Exercise details
The output is to match the entries below character for character.
====
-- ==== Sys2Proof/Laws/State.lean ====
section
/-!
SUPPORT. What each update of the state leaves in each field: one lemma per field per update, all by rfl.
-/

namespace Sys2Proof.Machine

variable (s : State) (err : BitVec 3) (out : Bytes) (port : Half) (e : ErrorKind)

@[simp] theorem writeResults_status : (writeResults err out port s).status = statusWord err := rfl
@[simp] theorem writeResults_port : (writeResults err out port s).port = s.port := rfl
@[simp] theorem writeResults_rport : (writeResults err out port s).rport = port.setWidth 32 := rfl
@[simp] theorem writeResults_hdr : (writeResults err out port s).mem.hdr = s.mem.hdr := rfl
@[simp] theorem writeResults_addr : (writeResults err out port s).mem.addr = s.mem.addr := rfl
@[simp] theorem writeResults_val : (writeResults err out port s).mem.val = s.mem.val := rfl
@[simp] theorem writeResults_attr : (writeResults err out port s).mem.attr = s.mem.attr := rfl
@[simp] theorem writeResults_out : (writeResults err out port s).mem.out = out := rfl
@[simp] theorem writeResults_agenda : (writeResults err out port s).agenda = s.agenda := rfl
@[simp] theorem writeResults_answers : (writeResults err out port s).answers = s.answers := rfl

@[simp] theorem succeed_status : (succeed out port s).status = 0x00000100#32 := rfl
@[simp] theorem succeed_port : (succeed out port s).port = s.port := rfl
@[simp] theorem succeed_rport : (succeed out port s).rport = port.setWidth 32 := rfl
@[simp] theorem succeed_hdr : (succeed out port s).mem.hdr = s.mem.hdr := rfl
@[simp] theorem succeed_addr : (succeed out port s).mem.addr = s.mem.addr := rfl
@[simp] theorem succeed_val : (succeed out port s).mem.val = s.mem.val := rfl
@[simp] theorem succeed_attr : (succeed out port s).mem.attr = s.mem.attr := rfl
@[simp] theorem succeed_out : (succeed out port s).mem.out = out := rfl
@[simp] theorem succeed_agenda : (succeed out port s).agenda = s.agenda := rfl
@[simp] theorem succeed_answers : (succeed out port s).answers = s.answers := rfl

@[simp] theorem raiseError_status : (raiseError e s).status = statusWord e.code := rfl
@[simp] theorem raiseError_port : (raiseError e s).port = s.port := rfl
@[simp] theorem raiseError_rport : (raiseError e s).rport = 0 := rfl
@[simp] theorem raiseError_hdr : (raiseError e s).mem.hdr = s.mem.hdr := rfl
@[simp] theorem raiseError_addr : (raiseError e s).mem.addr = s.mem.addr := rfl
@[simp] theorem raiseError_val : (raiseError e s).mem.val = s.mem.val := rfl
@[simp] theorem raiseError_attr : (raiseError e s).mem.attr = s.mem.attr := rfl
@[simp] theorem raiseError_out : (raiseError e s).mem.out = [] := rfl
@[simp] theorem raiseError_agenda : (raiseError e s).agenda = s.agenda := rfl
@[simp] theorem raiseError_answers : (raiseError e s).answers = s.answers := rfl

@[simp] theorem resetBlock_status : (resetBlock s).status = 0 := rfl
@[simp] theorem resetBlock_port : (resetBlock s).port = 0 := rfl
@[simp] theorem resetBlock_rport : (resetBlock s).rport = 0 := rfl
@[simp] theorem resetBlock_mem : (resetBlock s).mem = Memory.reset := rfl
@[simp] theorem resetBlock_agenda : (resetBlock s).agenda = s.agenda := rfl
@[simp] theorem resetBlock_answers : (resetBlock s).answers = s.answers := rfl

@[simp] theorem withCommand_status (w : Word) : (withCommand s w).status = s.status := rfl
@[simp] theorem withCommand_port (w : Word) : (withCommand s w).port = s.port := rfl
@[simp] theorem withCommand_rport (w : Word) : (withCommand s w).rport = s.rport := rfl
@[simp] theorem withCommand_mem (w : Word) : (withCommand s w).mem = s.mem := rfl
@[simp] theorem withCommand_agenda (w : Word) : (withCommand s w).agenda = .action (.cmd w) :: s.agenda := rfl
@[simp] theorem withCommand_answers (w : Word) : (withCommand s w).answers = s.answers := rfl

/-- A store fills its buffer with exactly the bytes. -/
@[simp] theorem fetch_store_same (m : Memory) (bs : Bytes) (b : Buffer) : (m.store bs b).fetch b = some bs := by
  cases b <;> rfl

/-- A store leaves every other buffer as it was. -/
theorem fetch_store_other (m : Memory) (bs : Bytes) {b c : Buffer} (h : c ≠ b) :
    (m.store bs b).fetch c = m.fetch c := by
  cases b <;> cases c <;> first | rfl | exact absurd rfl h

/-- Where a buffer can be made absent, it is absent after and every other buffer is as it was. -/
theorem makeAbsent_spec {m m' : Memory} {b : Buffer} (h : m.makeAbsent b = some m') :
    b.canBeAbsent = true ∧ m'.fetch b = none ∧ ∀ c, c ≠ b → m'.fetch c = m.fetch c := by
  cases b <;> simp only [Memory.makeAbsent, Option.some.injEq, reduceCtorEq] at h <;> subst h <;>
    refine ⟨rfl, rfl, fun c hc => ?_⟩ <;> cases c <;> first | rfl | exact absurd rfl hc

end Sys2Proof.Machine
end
====
Solution for this exercise
-- ==== Sys2Proof/Laws/State.lean ====
section
/-!
SUPPORT. What each update of the state leaves in each field: one lemma per field per update, all by rfl.
-/

namespace Sys2Proof.Machine

variable (s : State) (err : BitVec 3) (out : Bytes) (port : Half) (e : ErrorKind)

@[simp] theorem writeResults_status : (writeResults err out port s).status = statusWord err := rfl
@[simp] theorem writeResults_port : (writeResults err out port s).port = s.port := rfl
@[simp] theorem writeResults_rport : (writeResults err out port s).rport = port.setWidth 32 := rfl
@[simp] theorem writeResults_hdr : (writeResults err out port s).mem.hdr = s.mem.hdr := rfl
@[simp] theorem writeResults_addr : (writeResults err out port s).mem.addr = s.mem.addr := rfl
@[simp] theorem writeResults_val : (writeResults err out port s).mem.val = s.mem.val := rfl
@[simp] theorem writeResults_attr : (writeResults err out port s).mem.attr = s.mem.attr := rfl
@[simp] theorem writeResults_out : (writeResults err out port s).mem.out = out := rfl
@[simp] theorem writeResults_agenda : (writeResults err out port s).agenda = s.agenda := rfl
@[simp] theorem writeResults_answers : (writeResults err out port s).answers = s.answers := rfl

@[simp] theorem succeed_status : (succeed out port s).status = 0x00000100#32 := rfl
@[simp] theorem succeed_port : (succeed out port s).port = s.port := rfl
@[simp] theorem succeed_rport : (succeed out port s).rport = port.setWidth 32 := rfl
@[simp] theorem succeed_hdr : (succeed out port s).mem.hdr = s.mem.hdr := rfl
@[simp] theorem succeed_addr : (succeed out port s).mem.addr = s.mem.addr := rfl
@[simp] theorem succeed_val : (succeed out port s).mem.val = s.mem.val := rfl
@[simp] theorem succeed_attr : (succeed out port s).mem.attr = s.mem.attr := rfl
@[simp] theorem succeed_out : (succeed out port s).mem.out = out := rfl
@[simp] theorem succeed_agenda : (succeed out port s).agenda = s.agenda := rfl
@[simp] theorem succeed_answers : (succeed out port s).answers = s.answers := rfl

@[simp] theorem raiseError_status : (raiseError e s).status = statusWord e.code := rfl
@[simp] theorem raiseError_port : (raiseError e s).port = s.port := rfl
@[simp] theorem raiseError_rport : (raiseError e s).rport = 0 := rfl
@[simp] theorem raiseError_hdr : (raiseError e s).mem.hdr = s.mem.hdr := rfl
@[simp] theorem raiseError_addr : (raiseError e s).mem.addr = s.mem.addr := rfl
@[simp] theorem raiseError_val : (raiseError e s).mem.val = s.mem.val := rfl
@[simp] theorem raiseError_attr : (raiseError e s).mem.attr = s.mem.attr := rfl
@[simp] theorem raiseError_out : (raiseError e s).mem.out = [] := rfl
@[simp] theorem raiseError_agenda : (raiseError e s).agenda = s.agenda := rfl
@[simp] theorem raiseError_answers : (raiseError e s).answers = s.answers := rfl

@[simp] theorem resetBlock_status : (resetBlock s).status = 0 := rfl
@[simp] theorem resetBlock_port : (resetBlock s).port = 0 := rfl
@[simp] theorem resetBlock_rport : (resetBlock s).rport = 0 := rfl
@[simp] theorem resetBlock_mem : (resetBlock s).mem = Memory.reset := rfl
@[simp] theorem resetBlock_agenda : (resetBlock s).agenda = s.agenda := rfl
@[simp] theorem resetBlock_answers : (resetBlock s).answers = s.answers := rfl

@[simp] theorem withCommand_status (w : Word) : (withCommand s w).status = s.status := rfl
@[simp] theorem withCommand_port (w : Word) : (withCommand s w).port = s.port := rfl
@[simp] theorem withCommand_rport (w : Word) : (withCommand s w).rport = s.rport := rfl
@[simp] theorem withCommand_mem (w : Word) : (withCommand s w).mem = s.mem := rfl
@[simp] theorem withCommand_agenda (w : Word) : (withCommand s w).agenda = .action (.cmd w) :: s.agenda := rfl
@[simp] theorem withCommand_answers (w : Word) : (withCommand s w).answers = s.answers := rfl

/-- A store fills its buffer with exactly the bytes. -/
@[simp] theorem fetch_store_same (m : Memory) (bs : Bytes) (b : Buffer) : (m.store bs b).fetch b = some bs := by
  cases b <;> rfl

/-- A store leaves every other buffer as it was. -/
theorem fetch_store_other (m : Memory) (bs : Bytes) {b c : Buffer} (h : c ≠ b) :
    (m.store bs b).fetch c = m.fetch c := by
  cases b <;> cases c <;> first | rfl | exact absurd rfl h

/-- Where a buffer can be made absent, it is absent after and every other buffer is as it was. -/
theorem makeAbsent_spec {m m' : Memory} {b : Buffer} (h : m.makeAbsent b = some m') :
    b.canBeAbsent = true ∧ m'.fetch b = none ∧ ∀ c, c ≠ b → m'.fetch c = m.fetch c := by
  cases b <;> simp only [Memory.makeAbsent, Option.some.injEq, reduceCtorEq] at h <;> subst h <;>
    refine ⟨rfl, rfl, fun c hc => ?_⟩ <;> cases c <;> first | rfl | exact absurd rfl hc

end Sys2Proof.Machine
end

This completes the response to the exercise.